[Brief]
Please report every line in the entries that contains the string "execQenq".

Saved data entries
+++
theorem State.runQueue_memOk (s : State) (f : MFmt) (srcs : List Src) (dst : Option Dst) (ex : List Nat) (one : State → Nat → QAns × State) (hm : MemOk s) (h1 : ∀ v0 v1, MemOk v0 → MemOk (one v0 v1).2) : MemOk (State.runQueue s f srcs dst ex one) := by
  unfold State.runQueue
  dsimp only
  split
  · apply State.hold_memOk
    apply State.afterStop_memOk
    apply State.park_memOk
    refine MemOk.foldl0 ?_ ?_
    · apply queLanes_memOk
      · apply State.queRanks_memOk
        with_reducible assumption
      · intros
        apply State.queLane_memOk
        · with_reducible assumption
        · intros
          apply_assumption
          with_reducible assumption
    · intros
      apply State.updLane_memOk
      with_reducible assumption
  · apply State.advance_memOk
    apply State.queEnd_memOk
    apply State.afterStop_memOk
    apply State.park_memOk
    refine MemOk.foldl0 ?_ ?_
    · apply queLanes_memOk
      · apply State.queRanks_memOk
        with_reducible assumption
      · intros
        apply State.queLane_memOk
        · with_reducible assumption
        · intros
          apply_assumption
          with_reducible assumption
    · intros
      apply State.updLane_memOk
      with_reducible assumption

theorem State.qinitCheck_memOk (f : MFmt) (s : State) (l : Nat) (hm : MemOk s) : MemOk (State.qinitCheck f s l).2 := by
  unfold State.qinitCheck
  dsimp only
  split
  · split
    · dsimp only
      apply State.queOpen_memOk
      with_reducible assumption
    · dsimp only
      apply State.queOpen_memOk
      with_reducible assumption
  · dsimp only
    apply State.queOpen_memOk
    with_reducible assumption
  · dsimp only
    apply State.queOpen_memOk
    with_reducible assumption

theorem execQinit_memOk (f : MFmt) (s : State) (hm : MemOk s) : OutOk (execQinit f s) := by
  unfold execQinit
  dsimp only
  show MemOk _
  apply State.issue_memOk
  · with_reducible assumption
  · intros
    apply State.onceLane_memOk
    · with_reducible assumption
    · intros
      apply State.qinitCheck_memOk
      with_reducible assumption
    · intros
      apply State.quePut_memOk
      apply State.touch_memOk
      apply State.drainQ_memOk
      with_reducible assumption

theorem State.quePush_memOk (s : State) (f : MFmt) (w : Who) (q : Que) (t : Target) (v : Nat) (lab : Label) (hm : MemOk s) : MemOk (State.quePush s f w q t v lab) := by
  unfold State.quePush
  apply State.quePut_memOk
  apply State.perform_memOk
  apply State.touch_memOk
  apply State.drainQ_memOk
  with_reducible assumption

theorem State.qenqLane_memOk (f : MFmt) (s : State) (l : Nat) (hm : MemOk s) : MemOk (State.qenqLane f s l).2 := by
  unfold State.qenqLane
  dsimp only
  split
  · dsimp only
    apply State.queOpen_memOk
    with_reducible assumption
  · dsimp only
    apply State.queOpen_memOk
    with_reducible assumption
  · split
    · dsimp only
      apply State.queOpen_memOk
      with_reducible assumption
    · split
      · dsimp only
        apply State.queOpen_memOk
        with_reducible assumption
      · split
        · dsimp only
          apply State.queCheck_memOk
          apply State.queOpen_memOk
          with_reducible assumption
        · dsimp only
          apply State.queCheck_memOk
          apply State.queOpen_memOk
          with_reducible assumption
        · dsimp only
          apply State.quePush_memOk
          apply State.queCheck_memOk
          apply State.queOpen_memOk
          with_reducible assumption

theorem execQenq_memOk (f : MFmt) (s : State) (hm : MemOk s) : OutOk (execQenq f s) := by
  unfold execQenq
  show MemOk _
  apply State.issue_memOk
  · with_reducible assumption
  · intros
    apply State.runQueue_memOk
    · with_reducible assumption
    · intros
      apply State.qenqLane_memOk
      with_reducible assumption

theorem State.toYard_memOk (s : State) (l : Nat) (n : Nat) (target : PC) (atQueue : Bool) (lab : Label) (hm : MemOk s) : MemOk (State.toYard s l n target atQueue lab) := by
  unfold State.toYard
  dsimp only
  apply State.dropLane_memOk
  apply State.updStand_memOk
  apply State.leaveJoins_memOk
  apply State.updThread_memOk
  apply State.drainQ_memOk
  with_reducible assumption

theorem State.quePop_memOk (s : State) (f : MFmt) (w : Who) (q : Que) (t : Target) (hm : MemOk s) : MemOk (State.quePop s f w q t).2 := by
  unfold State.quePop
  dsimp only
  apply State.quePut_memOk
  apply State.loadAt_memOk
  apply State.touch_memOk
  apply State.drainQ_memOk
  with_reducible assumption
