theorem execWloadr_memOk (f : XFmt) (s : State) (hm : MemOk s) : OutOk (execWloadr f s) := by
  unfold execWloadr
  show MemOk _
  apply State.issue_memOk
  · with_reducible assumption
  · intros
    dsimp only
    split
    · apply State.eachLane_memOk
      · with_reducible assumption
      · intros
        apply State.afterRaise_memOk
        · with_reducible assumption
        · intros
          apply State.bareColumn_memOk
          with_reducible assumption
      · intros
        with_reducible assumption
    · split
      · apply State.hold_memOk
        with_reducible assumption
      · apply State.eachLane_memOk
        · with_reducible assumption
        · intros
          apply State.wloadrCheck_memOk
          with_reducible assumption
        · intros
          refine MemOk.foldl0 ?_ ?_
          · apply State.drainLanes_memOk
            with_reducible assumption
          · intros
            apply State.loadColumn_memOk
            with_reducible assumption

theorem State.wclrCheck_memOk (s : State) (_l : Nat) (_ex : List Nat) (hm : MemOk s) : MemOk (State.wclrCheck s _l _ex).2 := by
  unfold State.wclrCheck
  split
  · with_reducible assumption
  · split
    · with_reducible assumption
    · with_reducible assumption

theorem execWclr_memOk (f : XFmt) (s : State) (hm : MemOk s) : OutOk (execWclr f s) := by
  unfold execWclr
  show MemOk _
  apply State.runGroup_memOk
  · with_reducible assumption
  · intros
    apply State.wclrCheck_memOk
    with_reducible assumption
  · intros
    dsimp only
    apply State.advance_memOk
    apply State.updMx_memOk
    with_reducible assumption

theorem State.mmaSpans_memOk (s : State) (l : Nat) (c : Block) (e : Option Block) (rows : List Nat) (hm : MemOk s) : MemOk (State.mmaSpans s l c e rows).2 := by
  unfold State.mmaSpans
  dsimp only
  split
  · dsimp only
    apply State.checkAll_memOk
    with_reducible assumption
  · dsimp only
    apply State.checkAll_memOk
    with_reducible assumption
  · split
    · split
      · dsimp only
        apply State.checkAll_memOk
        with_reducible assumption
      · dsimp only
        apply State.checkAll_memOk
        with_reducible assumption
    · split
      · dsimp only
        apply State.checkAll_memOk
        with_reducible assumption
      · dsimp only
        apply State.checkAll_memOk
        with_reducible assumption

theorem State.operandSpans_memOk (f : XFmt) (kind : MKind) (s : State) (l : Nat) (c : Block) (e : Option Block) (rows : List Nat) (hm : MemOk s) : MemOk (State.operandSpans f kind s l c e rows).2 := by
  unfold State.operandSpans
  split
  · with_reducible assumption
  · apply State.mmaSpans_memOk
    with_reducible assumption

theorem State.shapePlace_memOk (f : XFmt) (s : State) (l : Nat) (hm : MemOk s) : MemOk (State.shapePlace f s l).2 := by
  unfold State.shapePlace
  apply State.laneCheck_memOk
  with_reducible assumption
+++
[The completed task]
theorem execQenq_memOk (f : MFmt) (s : State) (hm : MemOk s) : OutOk (execQenq f s) := by
  unfold execQenq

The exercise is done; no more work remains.